### Import Libraries

In [29]:
# Import libraries.
import os
import shutil
from datetime import datetime
from pyspark.sql import types
from pyspark.sql import SparkSession
from pyspark.sql import functions as F

### Start Spark Session

In [30]:
# Start spark session.
spark = SparkSession.builder.master("local[*]").appName('test').getOrCreate()

In [31]:
# Check Spark Version.
spark.version

'3.3.2'

### Repartition the June 2021 HVFHV Data into 12 partitions and save it to Parquet.
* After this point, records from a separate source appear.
/-!
The vector statements (`43_vector_simd.md` R192 to R195): the lanes of VLaneSum and VAvg, and the byte
lanes of the shuffle and of Narrow.
-/
section
namespace Sys2Proof.Machine

open Sys2Proof

/-! ### The 16-bit lanes of VLaneSum and VAvg (R192, R193) -/

/-- Settles O31: a lane of VLaneSum is the block sum, since no lane-wise addition wraps, and a block sum
is between 2 and 1022. -/
theorem vectorLaneSumsNeverWrap : Obligations.VectorLaneSumsNeverWrap := by
  intro T B j hj
  have hsum : (lane16 (vLaneSum T B) j).toNat = blockSum T B j := slotsAre_vLaneSum T B j (by omega)
  rw [hsum]
  exact ⟨rfl, two_le_blockSum T B j, blockSum_le T B j⟩

/-- Where slot `j` is a byte in 16 bits, its high byte is 0. -/
theorem byteOf_succ_of_slot {N : Nat} {w : BitVec N} {x : Byte} {j : Nat}
    (h : slot w j = x.setWidth 16) : byteOf w (2 * j + 1) = 0#8 := by
  ext b hb
  rw [byteOf_getElem w _ hb, getLsbD_slot_high h (by omega) hb, BitVec.getElem_zero]

/-- Settles O32: each lane of VAvg is its block's average, widened from 8 to 16 bits. -/
theorem vectorAveragesStandInLowBytes : Obligations.VectorAveragesStandInLowBytes := by
  intro T B j hj
  have hslot : slot (vAvg T B) j = (blockAverage T B j).setWidth 16 := slot_vAvg T B hj
  exact ⟨byteOf_of_slot hslot, byteOf_succ_of_slot hslot⟩

/-! ### The byte lanes of the shuffle and of Narrow (R194, R195) -/

/-- Settles O33: the shuffle is made of the bytes of the pair, and a vector made of bytes has them as its
byte lanes. -/
theorem shuffleSelectsItsIndexedLanes : Obligations.ShuffleSelectsItsIndexedLanes := by
  intro a b idx i
  calc lane8 (shuffle a b idx) i
    _ = pairByte a b (idx i) := byteOf_ofLanes8 (fun i => pairByte a b (idx i)) i
    _ = if (idx i).val < 16 then lane8 a (idx i).val else lane8 b ((idx i).val - 16) := rfl

/-- Settles O34: NARROW_IDX names the even byte lanes of the pair in order. -/
theorem narrowPacksLowBytesLeftToRight : Obligations.NarrowPacksLowBytesLeftToRight :=
  fun A B _ hi => byteOf_narrow A B hi

end Sys2Proof.Machine
end

/-!
The output of an operation (`44_equivalence.md` R210 to R216): what it holds when the operation completes
and when BusError or reset ends it, that the input is never written, and that the variants agree.
-/
section
namespace Sys2Proof.Machine

open Sys2Proof

/-! ### The input is never written (R213) -/

/-- An engine turn writes no byte of the input: only a completed step writes memory, and it writes its
group (R213). -/
theorem TurnEffect.readByte_input {s t : State} (h : TurnEffect s t) (hinv : s.RunInv)
    (hm : s.mem.wf = true) {i : Nat} (hi : i < s.opW * s.opH) :
    t.mem.readByte (s.opS + i) = s.mem.readByte (s.opS + i) := by
  cases h with
  | idle => rfl
  | busError => rfl
  | last y k hp ha => exact readByte_groupMem_input (hinv.runsAt hp) ha hm hi
  | next y k hp ha => exact readByte_groupMem_input (hinv.runsAt hp) ha hm hi

/-- Settles O46: every address of the input range is SRC plus the index of an input byte. -/
theorem engineNeverWritesItsInput : Obligations.EngineNeverWritesItsInput := by
  intro s a hinv hm hlo hhi
  obtain ⟨i, rfl⟩ := Nat.exists_eq_add_of_le hlo
  exact (turnEffect_engineTurn s).readByte_input hinv hm (Nat.lt_of_add_lt_add_left hhi)

/-! ### The end of an operation -/

/-- Everything that a step which ends the running operation can do to a state. -/
inductive EndEffect (s : State) : State → Prop
  | reset (l : List Event) : EndEffect s { s with pending := l }.resetEngine
  | busError (l : List Event) (addr : Nat) : EndEffect s { s.busError addr with pending := l }
  | completed (l : List Event) (y k : Nat) (hp : s.phase = .run y k) (ha : s.stepAdmitted y k)
    (hr : s.nextRow s.lastVar y k = s.opH / 2) :
    EndEffect s
      { s with
        mem := s.groupMem y k
        progress := s.progress + BitVec.ofNat 32 (outBytes s.lastVar)
        phase := .idle
        done := true
        pending := l }

/-- A running operation ends by reset, by BusError or by its last engine step, and by nothing else. -/
theorem endEffect_of_step {s t : State} (h : step s = .next t) (hs : s.busy = true)
    (ht : t.busy = false) : EndEffect s t := by
  have changed : t.busy ≠ s.busy := by simp [hs, ht]
  cases stepEffect_of_step h with
  | reset l => exact .reset l
  | instr hf hi =>
    have not_idle : s.busy ≠ false := by simp [hs]
    cases hi with
    | start v hi hb => exact absurd hb not_idle
    | illegal hb => exact absurd hb not_idle
    | _ => exact absurd rfl changed
  | turn l hp hturn =>
    cases hturn with
    | idle => exact absurd rfl changed
    | busError y k addr => exact .busError l addr
    | last y k hrun ha hr => exact .completed l y k hrun ha hr
    | next => cases ht
  | _ => exact absurd rfl changed

/-! ### The output bytes by their positions (R62) -/

theorem outIndex_lt_opN {s : State} {x y : Nat} (hx : x < s.opW / 2) (hy : y < s.opH / 2) :
    y * (s.opW / 2) + x < s.opN := by
  have hrow : (y + 1) * (s.opW / 2) ≤ s.opH / 2 * (s.opW / 2) := Nat.mul_le_mul_right _ hy
  rw [State.opN, Nat.mul_comm (s.opW / 2)]
  linarith

/-- Out(x, y) is byte y·(W/2) + x of the output (R62). -/
theorem outByte_outIndex {s : State} (m : Memory) {x y : Nat} (hx : x < s.opW / 2) :
    s.outByte m (y * (s.opW / 2) + x) = s.outSample m x y := by
  rw [State.outByte, Nat.mul_comm, Nat.mul_add_mod, Nat.mod_eq_of_lt hx,
    Nat.mul_add_div (by omega), Nat.div_eq_of_lt hx, Nat.add_zero]

/-- Settles O44: only the last engine step leaves DONE = 1, and with it PROGRESS reaches N, so the part of
the output that holds the values of R210 is all of it. -/
theorem completedOperationMeetsTheRoundingLaw :
    Obligations.CompletedOperationMeetsTheRoundingLaw := by
  intro s t hinv hs h ht hdone
  cases endEffect_of_step h hs ht with
  | reset => cases hdone
  | busError => cases hdone
  | completed l y k hp ha hr =>
    have hat := hinv.run.runsAt hp
    have hend := hat.progress_add_eq_opN hr
    obtain ⟨hwf, -⟩ := hinv.mem
    refine ⟨hat.progress_add_toNat.trans hend, fun i j hi hj => ?_⟩
    have hlt := outIndex_lt_opN hi hj
    have hbyte := readByte_groupMem_output hat ha hwf hinv.contents hs hlt
    rw [hend, if_pos hlt, outByte_outIndex _ hi, ← Nat.add_assoc] at hbyte
    exact hbyte

/-- Settles O45: an end without DONE is reset or BusError; both leave memory as the invariant describes it,
and PROGRESS counts whole groups. -/
theorem partialOutputIsAPrefix : Obligations.PartialOutputIsAPrefix := by
  intro s t hinv hs h ht hdone
  obtain ⟨y, k, hp⟩ := busy_eq_true_iff.mp hs
  have hgroups : outBytes s.lastVar ∣ s.progress.toNat :=
    (hinv.run.runsAt hp).progress ▸ Nat.dvd_mul_left _ _
  obtain ⟨-, houtput⟩ := hinv.contents hs
  cases endEffect_of_step h hs ht with
  | reset l => exact ⟨nofun, hgroups, houtput⟩
  | busError l addr => exact ⟨fun _ => rfl, hgroups, houtput⟩
  | completed => cases hdone

/-! ### The variants agree (R211, R216) -/

/-- `s'` with memory `m'` has the image that `s` has with memory `m`: the width, the height and the bytes
of the input are the same, wherever it stands. -/
structure SameImage (s s' : State) (m m' : Memory) : Prop where
  width  : s'.opW = s.opW
  height : s'.opH = s.opH
  bytes  : ∀ i, i < s.opW * s.opH → m'.readByte (s'.opS + i) = m.readByte (s.opS + i)

section SameImage

variable {s s' : State} {m m' : Memory}

theorem SameImage.inSample_eq (h : SameImage s s' m m') {c r : Nat} (hc : c < s.opW)
    (hr : r < s.opH) : s'.inSample m' c r = s.inSample m c r := by
  have hrow : (r + 1) * s.opW ≤ s.opH * s.opW := Nat.mul_le_mul_right _ hr
  rw [State.inSample, State.inSample, h.width, Nat.add_assoc, Nat.add_assoc]
  exact h.bytes _ (by linarith)

theorem SameImage.opN_eq (h : SameImage s s' m m') : s'.opN = s.opN := by
  rw [State.opN, h.width, h.height, State.opN]

/-- The rounding law reads the image and nothing else: no variant, no address (R211). -/
theorem SameImage.outByte_eq (h : SameImage s s' m m') {i : Nat} (hi : i < s.opN) :
    s'.outByte m' i = s.outByte m i := by
  have hrow : 0 < s.opW / 2 := Nat.pos_of_mul_pos_right (Nat.zero_lt_of_lt hi)
  have hx : i % (s.opW / 2) < s.opW / 2 := Nat.mod_lt _ hrow
  have hy : i / (s.opW / 2) < s.opH / 2 := Nat.div_lt_of_lt_mul hi
  unfold State.outByte State.outSample
  rw [h.width, h.inSample_eq (by omega) (by omega), h.inSample_eq (by omega) (by omega),
    h.inSample_eq (by omega) (by omega), h.inSample_eq (by omega) (by omega)]

end SameImage

/-- Settles O48: both operations run to completion, where their outputs hold the rounding law's values of
one image. -/
theorem variantsAgreeWithScalar : Obligations.VariantsAgreeWithScalar := by
  intro v s s' rest rest' hb hnext hm hacc hbuf hb' hnext' hm' hacc' hbuf' hN hwidth hheight hbytes
  have himage : SameImage s s' s.mem s'.mem :=
    ⟨congrArg BitVec.toNat hwidth, congrArg BitVec.toNat hheight, hbytes⟩
  have hN' : 0 < s'.opN := himage.opN_eq ▸ hN
  have ⟨turns, _⟩ := acceptedOperationRunsToCompletion v s rest hb hm hacc hN hbuf
  have ⟨turns', _⟩ :=
    acceptedOperationRunsToCompletion .scalar s' rest' hb' hm' hacc' hN' hbuf'
  rw [himage.width, himage.height] at turns'
  obtain ⟨u, t, hstart, -, hrun, hend, -⟩ := turns hnext
  obtain ⟨u', t', hstart', -, hrun', hend', -⟩ := turns' hnext'
  refine ⟨u, t, u', t', hstart, hrun, hend.done, hstart', hrun', hend'.done, fun i hi => ?_⟩
  calc t.mem.readByte (s.opD + i) = s.outByte s.mem i := hend.output i hi
    _ = s'.outByte s'.mem i := (himage.outByte_eq hi).symm
    _ = t'.mem.readByte (s'.opD + i) := (hend'.output i (himage.opN_eq ▸ hi)).symm

end Sys2Proof.Machine
end

/-!
The exceptions (`60_exceptions.md`): the codes of the ERRCODE field (R221).
-/
section
namespace Sys2Proof.Machine

/-- Settles O23: the rows of R221 are the defining equations of the field, one for no error and one for
each error. -/
theorem errorCodeTable : Obligations.ErrorCodeTable :=
  ⟨rfl, rfl, rfl, rfl, rfl, rfl, rfl, rfl, rfl⟩

end Sys2Proof.Machine
end

/-!
The reset input (`70_reset_and_hazards.md` R250 to R252): what a host reads after it, what it leaves as it
is, and that the machine starts inside its invariant.
-/
section
namespace Sys2Proof.Machine

open Sys2Proof

theorem step_of_pending_reset {s : State} {rest : List Event} (h : s.pending = .reset :: rest) :
    step s = .next { s with pending := rest }.resetEngine := by
  simp [step, State.fetch, State.otherTurn, h]

/-- After the reset input every register but CAP reads as in the state after reset; CAP shows the
platform, which is not the engine's (R26). -/
theorem readReg_resetEngine {r : Reg} (s : State) (hcap : r ≠ .cap) :
    s.resetEngine.readReg r = State.reset.readReg r := by
  cases r with
  | cap => exact absurd rfl hcap
  | _ => rfl

/-- Settles O26: the step is `resetEngine`, under which registers read as in the state after reset; CAP,
the platform and memory are not among what it writes. -/
theorem resetInputClearsRegistersAndKeepsMemory :
    Obligations.ResetInputClearsRegistersAndKeepsMemory := by
  intro s rest hp
  exact ⟨_, step_of_pending_reset hp,
    fun r hid hcap => (readReg_resetEngine _ hcap).trans (readReg_reset hid hcap),
    readReg_resetEngine _ (by decide), rfl, rfl, rfl, rfl, fun _ => rfl⟩

/-- Settles O43: the machine starts idle, with no status bit set and nothing listed in memory. -/
theorem resetMeetsTheInvariant : Obligations.ResetMeetsTheInvariant :=
  inv_of_idle rfl (by simp [State.StatusInv, State.reset]) ⟨rfl, rfl⟩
What is the average size of the Parquet Files?

In [32]:
# Download the FHVHV 2021-06 data from here: (https://github.com/DataTalksClub/nyc-tlc-data/releases/download/fhvhv/fhvhv_tripdata_2021-06.csv.gz).
if not os.path.exists('./data/raw/fhvhv_tripdata_2021-06.csv.gz'):
    os.makedirs('./data/raw')

    # Download data.
    !wget https://github.com/DataTalksClub/nyc-tlc-data/releases/download/fhvhv/fhvhv_tripdata_2021-06.csv.gz

    # Move data.
    shutil.move('./fhvhv_tripdata_2021-06.csv.gz', './data/raw/')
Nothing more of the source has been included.